/-- A gateway block sent as one bulk transfer (R398). -/
def State.gwSend (s : State) (g : Gw) : State :=
  let s1 := { s with cmt := { s.cmt with gws := s.cmt.gws.filter fun h => !(h.win = g.win && decide (h.site = g.site)) } }
  let sp := g.span
  let bs := (List.range sp.2).map fun i => BitVec.ofNat 8 (tabGet 0 g.bytes (sp.1 + i) - 1)
  (s1.bulkOut g.peer g.site (g.block + sp.1) bs (fun i => g.bad.contains ((g.block + sp.1 + i) / 64)) true none).bump F.CMT_GW_FLUSH

/-- A store through a gateway (R398): gathered in the block of its window and site; one outside the block, or for another peer than the
block's (R378), sends that first. -/
def State.gwStore (s : State) (win peer site a : Nat) (bs : List Byte) (bad : Bool) : State :=
  let block := a / 65536 * 65536
  let s0 := match s.cmt.gws.find? fun g => decide (g.win = win) && decide (g.site = site) && (decide (g.block ≠ block) || decide (g.peer ≠ peer)) with
    | some g => s.gwSend g
    | none => s
  let g : Gw := (s0.cmt.gws.find? fun g => decide (g.win = win) && decide (g.site = site)).getD ⟨win, site, block, [], [], s0.now, peer⟩
  let put := bs.zipIdx.foldl (fun l p => tabPut 0 l (a - block + p.2) (p.1.toNat + 1)) g.bytes
  let gs := granules a bs.length
  let g' := { g with bytes := put
                     bad := if bad then gs.foldl keyPut g.bad else g.bad }
  { s0 with cmt := { s0.cmt with gws := (s0.cmt.gws.filter fun h => !(h.win = win && decide (h.site = site))) ++ [g'] } }

end Sys2Proof.Machine
end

_Aim of the task_
The expected output is an exact copy of all the records above.

_Solution below_
/-- A gateway block sent as one bulk transfer (R398). -/
def State.gwSend (s : State) (g : Gw) : State :=
  let s1 := { s with cmt := { s.cmt with gws := s.cmt.gws.filter fun h => !(h.win = g.win && decide (h.site = g.site)) } }
  let sp := g.span
  let bs := (List.range sp.2).map fun i => BitVec.ofNat 8 (tabGet 0 g.bytes (sp.1 + i) - 1)
  (s1.bulkOut g.peer g.site (g.block + sp.1) bs (fun i => g.bad.contains ((g.block + sp.1 + i) / 64)) true none).bump F.CMT_GW_FLUSH

/-- A store through a gateway (R398): gathered in the block of its window and site; one outside the block, or for another peer than the
block's (R378), sends that first. -/
def State.gwStore (s : State) (win peer site a : Nat) (bs : List Byte) (bad : Bool) : State :=
  let block := a / 65536 * 65536
  let s0 := match s.cmt.gws.find? fun g => decide (g.win = win) && decide (g.site = site) && (decide (g.block ≠ block) || decide (g.peer ≠ peer)) with
    | some g => s.gwSend g
    | none => s
  let g : Gw := (s0.cmt.gws.find? fun g => decide (g.win = win) && decide (g.site = site)).getD ⟨win, site, block, [], [], s0.now, peer⟩
  let put := bs.zipIdx.foldl (fun l p => tabPut 0 l (a - block + p.2) (p.1.toNat + 1)) g.bytes
  let gs := granules a bs.length
  let g' := { g with bytes := put
                     bad := if bad then gs.foldl keyPut g.bad else g.bad }
  { s0 with cmt := { s0.cmt with gws := (s0.cmt.gws.filter fun h => !(h.win = win && decide (h.site = site))) ++ [g'] } }

end Sys2Proof.Machine
end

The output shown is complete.